» Task prompt
Produce an exact copy of the lines below, starting at the first and ending with the line containing "port is an idle".

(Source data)
▼
/-! ## The step -/

/-- A step runs the decoded command: the word is taken from the command port and `exec` is the whole of the rest. The
port as a list is the model's choice (log 5). -/
def Obligations.StepRunsDecodedCommand : Prop :=
  ∀ (s : State) w rest i, s.cmds = w :: rest → decode w = .ok i → step s = exec i { s with cmds := rest }

/-- R96: a word with an unassigned opcode or a non-zero must-be-zero bit is `ILLEGAL_COMMAND` and changes nothing else;
the all-zero and the all-one word are such words. -/
def Obligations.IllegalWordSetsOnlyErr : Prop :=
  (∀ (s : State) w rest, s.cmds = w :: rest →
    ((∀ r ∈ commandTable, r.op ≠ opField w) ∨ ∃ r ∈ commandTable, r.op = opField w ∧ w &&& r.mask ≠ r.pattern) →
    step s = .next { s with cmds := rest, err := s.err ||| 0x40#32, rsps := s.rsps ++ [⟨.illegalCommand, 0⟩] }) ∧
  commandTable.map Row.op = [0x01, 0x02, 0x03, 0x04, 0x05, 0x06, 0x07, 0x08, 0x09, 0x0A, 0x10, 0x11, 0x12, 0x13, 0x14,
    0x15, 0x16, 0x20, 0x21, 0x22, 0x23, 0x30, 0x31, 0x40, 0x41] ∧
  (∀ r ∈ commandTable, r.op ≠ opField 0#64 ∧ r.op ≠ opField 0xFFFFFFFFFFFFFFFF#64)

/-- R266: with no command presented the block is idle and its state holds. That a step with an empty port is an idle
step is the model's choice (log 5). -/
def Obligations.IdleStateHolds : Prop := ∀ s : State, s.cmds = [] → step s = .next s

/-- R18, R250: every command word, whatever the state, is taken and ends with exactly one response. -/
def Obligations.EveryWordIsAnsweredOnce : Prop :=
  ∀ (s : State) w rest, s.cmds = w :: rest →
    ∃ t r, step s = .next t ∧ t.cmds = rest ∧ t.rsps = s.rsps ++ [r] ∧ t.cfg = s.cfg ∧ (r.status ≠ .ok → r.value = 0)

/-- R19: every program runs to the response of its last word, one response per word. -/
def Obligations.EveryProgramRunsToItsEnd : Prop :=
  ∀ (s : State) (words : List CommandWord),
    ∃ t added, Runs words.length { s with cmds := words } t ∧ t.cmds = [] ∧ t.rsps = s.rsps ++ added ∧
      added.length = words.length

/-- R251, R92: the status numbers, and the response as a word on the port. -/
def Obligations.StatusNumbersAndResponseWord : Prop :=
  [Status.ok, .invalidParameterM, .emptyKey, .insufficientCapacity, .corruptHeader, .malformedPayload, .illegalCommand,
    .range, .bqFault].map Status.code = [0, 1, 2, 3, 4, 5, 6, 7, 8] ∧
  ∀ r : Response, r.word.toNat = r.status.code * 2 ^ 32 + r.value.toNat

/-! ## Reset and the invariant -/

/-- R39: what reset leaves, the contents of the four memories being any. -/
def Obligations.ResetLeavesZeroAndEmptyQueue : Prop :=
  (∀ (cfg : Config) cover data key tag,
    (∀ r : Reg, (State.afterReset cfg cover data key tag).reg r = 0) ∧
    (State.afterReset cfg cover data key tag).bq = [] ∧
    (State.afterReset cfg cover data key tag).cover = cover ∧ (State.afterReset cfg cover data key tag).data = data ∧
    (State.afterReset cfg cover data key tag).key = key ∧ (State.afterReset cfg cover data key tag).tag = tag) ∧
  ∀ r : Reg, State.reset.reg r = 0

/-- R41: the invariants hold after reset, whatever the memories then hold within their widths, and in `State.reset`. -/
def Obligations.InvariantHoldsAfterReset : Prop :=
  (∀ (cfg : Config) cover data key tag,
    Memory.Inv cfg.coverSize cfg.unitWidth cover → Memory.Inv cfg.dataSize 8 data → Memory.Inv cfg.keySize 8 key →
    Memory.Inv 10 8 tag → (State.afterReset cfg cover data key tag).Inv) ∧
  State.reset.Inv

/-- R41: the invariants hold after every step from a state in which they hold, whatever the host sends. -/
def Obligations.EveryStepKeepsInvariant : Prop :=
  ∀ s t : State, s.Inv → step s = .next t → t.Inv

/-! ## Rules about every command -/

/-- R254: a command that ends with an error status changes nothing but its bit of ERR, and fails the same way again. -/
def Obligations.FailedCommandChangesOnlyErr : Prop :=
  ∀ (i : Instr) (s t : State) r, exec i s = .next t → t.rsps = s.rsps ++ [r] → r.status ≠ .ok →
    t = failed s r.status ∧ exec i t = .next (failed t r.status)

/-- R253: a command that succeeds does not touch ERR, unless it is a WRR to ERR; a WRR to ERR with a non-zero `b` stores
nothing and sets bit 6. -/
def Obligations.SucceedingCommandKeepsErr : Prop :=
  (∀ (i : Instr) (s t : State) v, exec i s = .next t → t.rsps = s.rsps ++ [⟨.ok, v⟩] → (∀ x, i ≠ .wrr 10 x) →
    t.err = s.err) ∧
  ∀ (s : State) b imm rest, b ≠ 0 → s.cmds = commandWord 0x01 10 b imm :: rest →
    step s = .next (failed { s with cmds := rest } .illegalCommand)

/-- R33: an error bit once set stays set, whatever is sent, until a WRR to ERR. -/
def Obligations.ErrBitsAreSticky : Prop :=
  ∀ (s t : State) (c : Nat), step s = .next t → s.err.getLsbD c = true →
    (∀ w rest x, s.cmds = w :: rest → decode w ≠ .ok (.wrr 10 x)) → t.err.getLsbD c = true

/-- R35: no command's behaviour depends on ERR: with another ERR it gives the same response and the same state but for
ERR. RDR of ERR is the one command that shows it. -/
def Obligations.NoCommandDependsOnErr : Prop :=
  ∀ (i : Instr) (s t : State) e, i ≠ .rdr 10 → exec i s = .next t →
    ∃ e', exec i { s with err := e } = .next { t with err := e' }

/-- R18: a command's result depends on nothing but CFG, the registers, the queue and the memories: what waits on the port
and what was answered before change nothing. -/
def Obligations.ResultIgnoresPortHistory : Prop :=
  ∀ (i : Instr) (s : State) cmds rsps, ∃ t r, exec i s = .next t ∧ t.rsps = s.rsps ++ [r] ∧
    exec i { s with cmds := cmds, rsps := rsps } = .next { t with cmds := cmds, rsps := rsps ++ [r] }

/-- R40, the registers: which command can change which. -/
def Obligations.RegistersChangeOnlyByTheirWriters : Prop :=
  ∀ (i : Instr) (s t : State), exec i s = .next t →
    (t.cap ≠ s.cap → ∃ v, i = .wrr 2 v) ∧
    (t.klen ≠ s.klen → ∃ v, i = .wrr 5 v) ∧
    (t.ctrl ≠ s.ctrl → (∃ v, i = .wrr 0 v) ∨ i = .extract) ∧
    (t.m ≠ s.m → (∃ v, i = .wrr 1 v) ∨ i = .extract) ∧
    (t.dlen ≠ s.dlen → (∃ v, i = .wrr 4 v) ∨ i = .extract) ∧
    (t.pbl ≠ s.pbl → (∃ v, i = .wrr 3 v) ∨ i = .embed ∨ i = .extract) ∧
    (t.start ≠ s.start → (∃ v, i = .wrr 7 v) ∨ i = .cstart ∨ i = .embed ∨ i = .extract) ∧
    (t.seed ≠ s.seed → (∃ v, i = .wrr 6 v) ∨ i = .dseed ∨ (∃ c, i = .seedacc c) ∨ i = .embed ∨ i = .extract) ∧
    t.cfg = s.cfg ∧ t.cmds = s.cmds

/-- R40 and R66, the queue and the memories: which command can change which. -/
def Obligations.MemoriesChangeOnlyByTheirWriters : Prop :=
  ∀ (i : Instr) (s t : State), exec i s = .next t →
    (t.key ≠ s.key → ∃ a b, i = .stk a b) ∧
    (t.tag ≠ s.tag → (∃ a b, i = .stt a b) ∨ i = .extract) ∧
    (t.data ≠ s.data → (∃ a b, i = .std a b) ∨ i = .enc ∨ i = .dec ∨ i = .extract) ∧
    (t.cover ≠ s.cover → (∃ a b, i = .stc a b) ∨ (∃ k a, i = .pack k a) ∨ i = .embed) ∧
    (t.bq ≠ s.bq → i = .bqclr ∨ (∃ b, i = .pushb b) ∨ i = .popb ∨ (∃ k v, i = .pushv k v) ∨ (∃ k, i = .popv k) ∨
      (∃ k a, i = .pack k a) ∨ ∃ k a, i = .unpack k a)

/-- R30, R154 (e): the queue is first-in first-out: a command other than BQCLR takes bits from the head or adds bits at
the tail, and bits keep their order. -/
def Obligations.QueueIsFirstInFirstOut : Prop :=
  ∀ (i : Instr) (s t : State), i ≠ .bqclr → exec i s = .next t →
    ∃ out added, s.bq ++ added = out ++ t.bq ∧ (out = [] ∨ added = []) ∧ (s.bq.length ≤ 32 → t.bq.length ≤ 32)

/-! ## Family 40 -/

/-- R121: WRR. -/
def Obligations.WrrStoresRegister : Prop :=
  ∀ (s : State) (reg : BitVec 8) (value : Word),
    OnlyWord (.wrr reg value) 0x01 reg 0 value ∧
    exec (.wrr 0 value) s = .next (ok { s with ctrl := value &&& 0x00000003#32 } 0) ∧
    exec (.wrr 1 value) s = .next (ok { s with m := value } 0) ∧
    exec (.wrr 2 value) s = .next (ok { s with cap := value } 0) ∧
    exec (.wrr 3 value) s = .next (ok { s with pbl := value } 0) ∧
    exec (.wrr 4 value) s = .next (ok { s with dlen := value } 0) ∧
    exec (.wrr 5 value) s = .next (ok { s with klen := value } 0) ∧
    exec (.wrr 6 value) s = .next (ok { s with seed := value } 0) ∧
    exec (.wrr 7 value) s = .next (ok { s with start := value } 0) ∧
    exec (.wrr 10 value) s = .next (ok { s with err := value &&& 0x000001FE#32 } 0) ∧
    (reg.toNat = 8 ∨ reg.toNat = 9 ∨ 10 < reg.toNat → exec (.wrr reg value) s = .next (failed s .illegalCommand))

/-- R122: RDR; a queue of at most 32 bits (R30) is premised for its two views alone, and the invariant of R41 for the
reserved bits that read 0. -/
def Obligations.RdrReadsRegister : Prop :=
  ∀ (s : State) (reg : BitVec 8),
    OnlyWord (.rdr reg) 0x02 reg 0 0 ∧
    exec (.rdr 0) s = .next (ok s s.ctrl) ∧ exec (.rdr 1) s = .next (ok s s.m) ∧
    exec (.rdr 2) s = .next (ok s s.cap) ∧ exec (.rdr 3) s = .next (ok s s.pbl) ∧
    exec (.rdr 4) s = .next (ok s s.dlen) ∧ exec (.rdr 5) s = .next (ok s s.klen) ∧
    exec (.rdr 6) s = .next (ok s s.seed) ∧ exec (.rdr 7) s = .next (ok s s.start) ∧
    exec (.rdr 10) s = .next (ok s s.err) ∧
    (s.bq.length ≤ 32 → (∃ v, exec (.rdr 8) s = .next (ok s v) ∧ IsValue s.bq v.toNat) ∧
      ∃ v, exec (.rdr 9) s = .next (ok s v) ∧ v.toNat = s.bq.length) ∧
    (s.Inv → s.ctrl &&& 0xFFFFFFFC#32 = 0 ∧ s.err &&& 0xFFFFFE01#32 = 0) ∧
    (10 < reg.toNat → exec (.rdr reg) s = .next (failed s .illegalCommand))

/-- R123: STC. -/
def Obligations.StcStoresUnit : Prop :=
  ∀ (s : State) index unit, Memory.wf s.cover →
    OnlyWord (.stc index unit) 0x03 0 unit index ∧
    (s.cfg.coverSize ≤ index.toNat ∨ 2 ^ s.cfg.unitWidth ≤ unit.toNat →
      exec (.stc index unit) s = .next (failed s .range)) ∧
    (index.toNat < s.cfg.coverSize → unit.toNat < 2 ^ s.cfg.unitWidth →
      ∃ cover', exec (.stc index unit) s = .next (ok { s with cover := cover' } 0) ∧
        Updated s.cover cover' index.toNat unit)

/-- R125, R127, R129: STD, STK and STT. -/
def Obligations.ByteStoresWriteOneByte : Prop :=
  ∀ (s : State) index (b : BitVec 16), Memory.wf s.data → Memory.wf s.key → Memory.wf s.tag →
    OnlyByteWord (.std index b) 0x05 b index ∧ OnlyByteWord (.stk index b) 0x07 b index ∧
    OnlyByteWord (.stt index b) 0x09 b index ∧
    (s.cfg.dataSize ≤ index.toNat → exec (.std index b) s = .next (failed s .range)) ∧
    (s.cfg.keySize ≤ index.toNat → exec (.stk index b) s = .next (failed s .range)) ∧
    (10 ≤ index.toNat → exec (.stt index b) s = .next (failed s .range)) ∧
    (index.toNat < s.cfg.dataSize → ∃ data', exec (.std index b) s = .next (ok { s with data := data' } 0) ∧
      Updated s.data data' index.toNat (BitVec.ofNat 8 b.toNat)) ∧
    (index.toNat < s.cfg.keySize → ∃ key', exec (.stk index b) s = .next (ok { s with key := key' } 0) ∧
      Updated s.key key' index.toNat (BitVec.ofNat 8 b.toNat)) ∧
    (index.toNat < 10 → ∃ tag', exec (.stt index b) s = .next (ok { s with tag := tag' } 0) ∧
      Updated s.tag tag' index.toNat (BitVec.ofNat 8 b.toNat))

/-- R124, R126, R128, R130: LDC, LDD, LDK and LDT; under the invariant of R41 bits 31 to `W` of a unit read are 0. -/
def Obligations.LoadsAnswerTheElement : Prop :=
  ∀ (s : State) index,
    OnlyWord (.ldc index) 0x04 0 0 index ∧ OnlyWord (.ldd index) 0x06 0 0 index ∧
    OnlyWord (.ldk index) 0x08 0 0 index ∧ OnlyWord (.ldt index) 0x0A 0 0 index ∧
    exec (.ldc index) s = .next (if index.toNat < s.cfg.coverSize
      then ok s (BitVec.ofNat 32 (Memory.read s.cover index.toNat).toNat) else failed s .range) ∧
    exec (.ldd index) s = .next (if index.toNat < s.cfg.dataSize
      then ok s (BitVec.ofNat 32 (Memory.read s.data index.toNat).toNat) else failed s .range) ∧
    exec (.ldk index) s = .next (if index.toNat < s.cfg.keySize
      then ok s (BitVec.ofNat 32 (Memory.read s.key index.toNat).toNat) else failed s .range) ∧
    exec (.ldt index) s = .next (if index.toNat < 10
      then ok s (BitVec.ofNat 32 (Memory.read s.tag index.toNat).toNat) else failed s .range) ∧
    (s.Inv → (Memory.read s.cover index.toNat).toNat < 2 ^ s.cfg.unitWidth)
▲
» Written answer
/-! ## The step -/

/-- A step runs the decoded command: the word is taken from the command port and `exec` is the whole of the rest. The
port as a list is the model's choice (log 5). -/
def Obligations.StepRunsDecodedCommand : Prop :=
  ∀ (s : State) w rest i, s.cmds = w :: rest → decode w = .ok i → step s = exec i { s with cmds := rest }

/-- R96: a word with an unassigned opcode or a non-zero must-be-zero bit is `ILLEGAL_COMMAND` and changes nothing else;
the all-zero and the all-one word are such words. -/
def Obligations.IllegalWordSetsOnlyErr : Prop :=
  (∀ (s : State) w rest, s.cmds = w :: rest →
    ((∀ r ∈ commandTable, r.op ≠ opField w) ∨ ∃ r ∈ commandTable, r.op = opField w ∧ w &&& r.mask ≠ r.pattern) →
    step s = .next { s with cmds := rest, err := s.err ||| 0x40#32, rsps := s.rsps ++ [⟨.illegalCommand, 0⟩] }) ∧
  commandTable.map Row.op = [0x01, 0x02, 0x03, 0x04, 0x05, 0x06, 0x07, 0x08, 0x09, 0x0A, 0x10, 0x11, 0x12, 0x13, 0x14,
    0x15, 0x16, 0x20, 0x21, 0x22, 0x23, 0x30, 0x31, 0x40, 0x41] ∧
  (∀ r ∈ commandTable, r.op ≠ opField 0#64 ∧ r.op ≠ opField 0xFFFFFFFFFFFFFFFF#64)

/-- R266: with no command presented the block is idle and its state holds. That a step with an empty port is an idle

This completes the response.